-- ==== Sys2Proof/Tests/Slice0.lean ====
section
/-! SUPPORT. Tests of the model: expected values are the spec's (95_test_vectors.md and the rules' own
examples), and witnesses that the statements' hypotheses can be met. -/

namespace Sys2Proof.Tests

open Sys2Proof Sys2Proof.Machine

/-- The next state, where there is one. -/
def after (o : Host.Outcome State Fault Refusal) : Option State :=
  match o with
  | .next s => some s
  | .fault _ => none
  | .refused _ => none

/-- The refusal, where there is one. -/
def refusal (o : Host.Outcome State Fault Refusal) : Option Refusal :=
  match o with
  | .next _ => none
  | .fault _ => none
  | .refused r => some r

/-- The reset state in another phase. -/
def atPhase (p : Phase) : State :=
  { State.reset with phase := p, cause := if p = .fault then some .seqErr else none }

/-- An open transaction. -/
def opened (m : Mode) (width : BitVec 12) (s1 s2 : Byte) (tail cnt : Nat) : State :=
  { State.reset with
    phase := .run, mode := m, width := width, sum1 := s1, sum2 := s2, tail := tail, cnt := cnt }

/-- A state with the host's acts still to come. -/
def fed (s : State) (es : List HostEvent) : State := { s with input := es }

/-! ### Well-formedness, decoding, encoding (30_encoding.md R44, 95_test_vectors.md section 7.1) -/

theorem test_wide_operand_is_ill_formed : ¬ WellFormed (.setw 4096) := by decide
theorem test_odd_operand_is_well_formed : WellFormed (.setw 4095) := by decide

theorem test_decode_setw : decode 0b0001000000001000#16 = .command (.setw 8) := by decide
theorem test_decode_setw_top : decode 0b0001111111111111#16 = .command (.setw 4095) := by decide
theorem test_decode_startc : decode 0b0010000000000000#16 = .command .startc := by decide
theorem test_decode_startv : decode 0b0010000000000001#16 = .command .startv := by decide
theorem test_decode_bit0 : decode 0b0011000000000000#16 = .command (.bit false) := by decide
theorem test_decode_bit1 : decode 0b0011000000000001#16 = .command (.bit true) := by decide
theorem test_decode_fin : decode 0b0100000000000000#16 = .command .fin := by decide
theorem test_decode_ill :
    [0x0000#16, 0x0FFF#16, 0x5000#16, 0x8000#16, 0xFFFF#16].map decode =
      List.replicate 5 (.illFormed .unknownOpcode) := by decide
theorem test_decode_reserved :
    [0x2002#16, 0x2FFF#16, 0x2801#16, 0x3002#16, 0x3003#16, 0x3801#16, 0x4001#16, 0x4800#16].map decode =
      List.replicate 8 (.illFormed .reservedBitSet) := by decide
theorem test_encode_setw : encode (.setw 8) = 0x1008#16 := by decide
theorem test_table_words :
    [decodeTableWord 16 0x1010, decodeTableWord 16 0x4000, decodeTableWord 16 0x0000] =
      [some (.setw 16), some .fin, none] := by decide

/-! ### The pure functions (95_test_vectors.md sections 2 to 4) -/

theorem test_sum_wraps_at_255 : accStep 254 0 true = (0, 0) := by decide            -- V3
theorem test_second_sum_wraps : accStep 22 253 true = (23, 21) := by decide         -- V6
theorem test_run_of_eight : accRun 0 0 [true, false, true, true, false, false, true, true] = (5, 22) := by
  decide                                                                            -- V17
theorem test_pack_narrow : pack 22 253 14 = 0x3E96 := by decide                     -- V35
theorem test_pack_wide : pack 254 1 64 = 0x00000001000000FE := by decide            -- V46
theorem test_value : value [false, true, true, false] = 6 := by decide              -- section 4.3
theorem test_compute_1010 : compute [true, false, true, false] 16 =
    [false, false, false, false, false, true, true, false,
      false, false, false, false, false, false, true, false] := by decide           -- S1
theorem test_verify_too_short : verify [true] 2 = .widthError := by decide          -- V73
theorem test_verify_mismatch : verify [true, true, false, false, true, true, true] 4 =
    .ok false [false, true, true, false] [false, true, true, true] := by decide     -- V71

/-! ### The commands, one step each -/

theorem test_setw_8 : (after (exec (.setw 8) State.reset)).map (fun t => (t.w, t.phase, t.status)) =
    some (8, .idle, 0x00#8) := by decide                                            -- V48
theorem test_setw_66_of_64 : (after (setWidthAt 64 66 State.reset)).map (fun t => (t.w, t.status)) =
    some (16, 0x63#8) := by decide                                                  -- V50
theorem test_setw_64_of_64 : (after (setWidthAt 64 64 State.reset)).map State.w = some 64 := by decide -- V49
theorem test_setw_odd_refused : refusal (exec (.setw 15) State.reset) = some .widthUnspecified := by
  decide                                                                            -- V52
theorem test_setw_odd_in_run : (after (exec (.setw 15) (atPhase .run))).map (·.status) = some 0x43#8 := by
  decide                                                                            -- V55
theorem test_startc_status : (after (exec .startc State.reset)).map (·.status) = some 0x01#8 := by decide
theorem test_startv_leaves_fault :
    (after (exec .startv (atPhase .fault))).map (fun t => (t.status, t.cause)) = some (0x05#8, none) := by
  decide                                                                            -- V89
theorem test_bit_compute : (after (exec (.bit true) (opened .compute 16#12 1#8 2#8 0 0))).map
    (fun t => (t.sum1, t.sum2)) = some (2#8, 4#8) := by decide                       -- R68
theorem test_bit_slides : (after (exec (.bit true) (opened .verify 4#12 0#8 0#8 0b1100 4))).map
    (fun t => (t.sum1, t.sum2, t.tail, t.cnt)) = some (1#8, 1#8, 0b1001, 4) := by decide -- R69
theorem test_fin_compute : (after (exec .fin (opened .compute 16#12 2#8 6#8 0 0))).map
    (fun t => (t.computed, t.status)) = some (0x0602, 0x02#8) := by decide           -- R81
theorem test_fin_mismatch : (after (exec .fin (opened .verify 16#12 2#8 6#8 0x0603 16))).map
    (fun t => (t.computed, t.claimed, t.status)) = some (0x0602, 0x0603, 0x06#8) := by decide -- S5
theorem test_fin_short : (after (exec .fin (opened .verify 16#12 0#8 0#8 0x000B 5))).map
    (fun t => (t.computed, t.tail, t.status)) = some (0, 0x000B, 0x16#8) := by decide -- P3
theorem test_bit_in_idle : (after (exec (.bit true) State.reset)).map (·.status) = some 0x43#8 := by
  decide                                                                            -- V82

/-! ### The step -/

theorem test_ill_formed_in_idle : (after (step (State.reset.withFetchWord 16 0x3002))).map (·.status) =
    some 0x23#8 := by decide                                                        -- V84, V85
theorem test_word_is_taken : (after (step (State.reset.withFetchWord 16 0x2001))).map
    (fun t => (t.status, t.input)) = some (0x05#8, []) := by decide
theorem test_dropped_in_fault : after (step (fed (atPhase .fault) [.command 0x1000#16])) =
    some (atPhase .fault) := by decide                                              -- V58
theorem test_reset_act : after (step (fed (opened .verify 4#12 3#8 4#8 5 3) [.reset])) =
    some State.reset := by decide                                                   -- V94

/-! ### The assembler -/

theorem test_assemble_setw : assembleWords "SETW 8 ; width".toList = some [0x1008#16] := by decide
theorem test_assemble_hex : assembleWords "SETW 0xFFF".toList = some [0x1FFF#16] := by decide
theorem test_assemble_too_large : assembleWords "SETW 4096".toList = none := by decide
theorem test_assemble_verify : assembleWords "VERIFY \"10\", 2".toList =
    some [0x1002#16, 0x2001#16, 0x3001#16, 0x3000#16, 0x4000#16] := by decide
theorem test_assemble_rejects : assembleLine "BIT 2".toList = none := by decide

/-! ### Witnesses: the hypotheses of each statement can be met, each clause at a boundary -/

theorem witness_EncodedCommandDecodesToItself :
    WellFormed (.setw 0) ∧ WellFormed (.setw 4095) ∧ WellFormed (.bit true) ∧ WellFormed .startc ∧
      WellFormed .startv ∧ WellFormed .fin := by decide

theorem witness_DecodedWordIsItsCommandsEncoding : decode 0x1FFF#16 = .command (.setw 4095) := by decide

theorem witness_DecodingFollowsTheOneMatchingRow :
    rowSetw.matchesWord 0x1000#16 = true ∧ rowStartc.matchesWord 0x2000#16 = true ∧
      rowStartv.matchesWord 0x2001#16 = true ∧ rowBit.matchesWord 0x3001#16 = true ∧
      rowFin.matchesWord 0x4000#16 = true := by decide

theorem witness_IllFormedWordsRaiseIllegalCmd :
    State.reset.widthDefined = true ∧ State.reset.phase ≠ .fault ∧
      (atPhase .fault).widthDefined = true ∧ (atPhase .fault).phase = .fault ∧
      decode 0x2002#16 = .illFormed .reservedBitSet := by decide

theorem witness_StepExecutesTheAcceptedCommand :
    (fed State.reset [.command 0x4000#16]).input = .command 0x4000#16 :: [] ∧
      (fed State.reset [.command 0x4000#16]).widthDefined = true ∧
      decode 0x4000#16 = .command .fin := by decide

****

Exercise brief:
When you find a line in the records that contains the word "withFetchWord", copy it.

Exercise solution:
theorem test_ill_formed_in_idle : (after (step (State.reset.withFetchWord 16 0x3002))).map (·.status) =
theorem test_word_is_taken : (after (step (State.reset.withFetchWord 16 0x2001))).map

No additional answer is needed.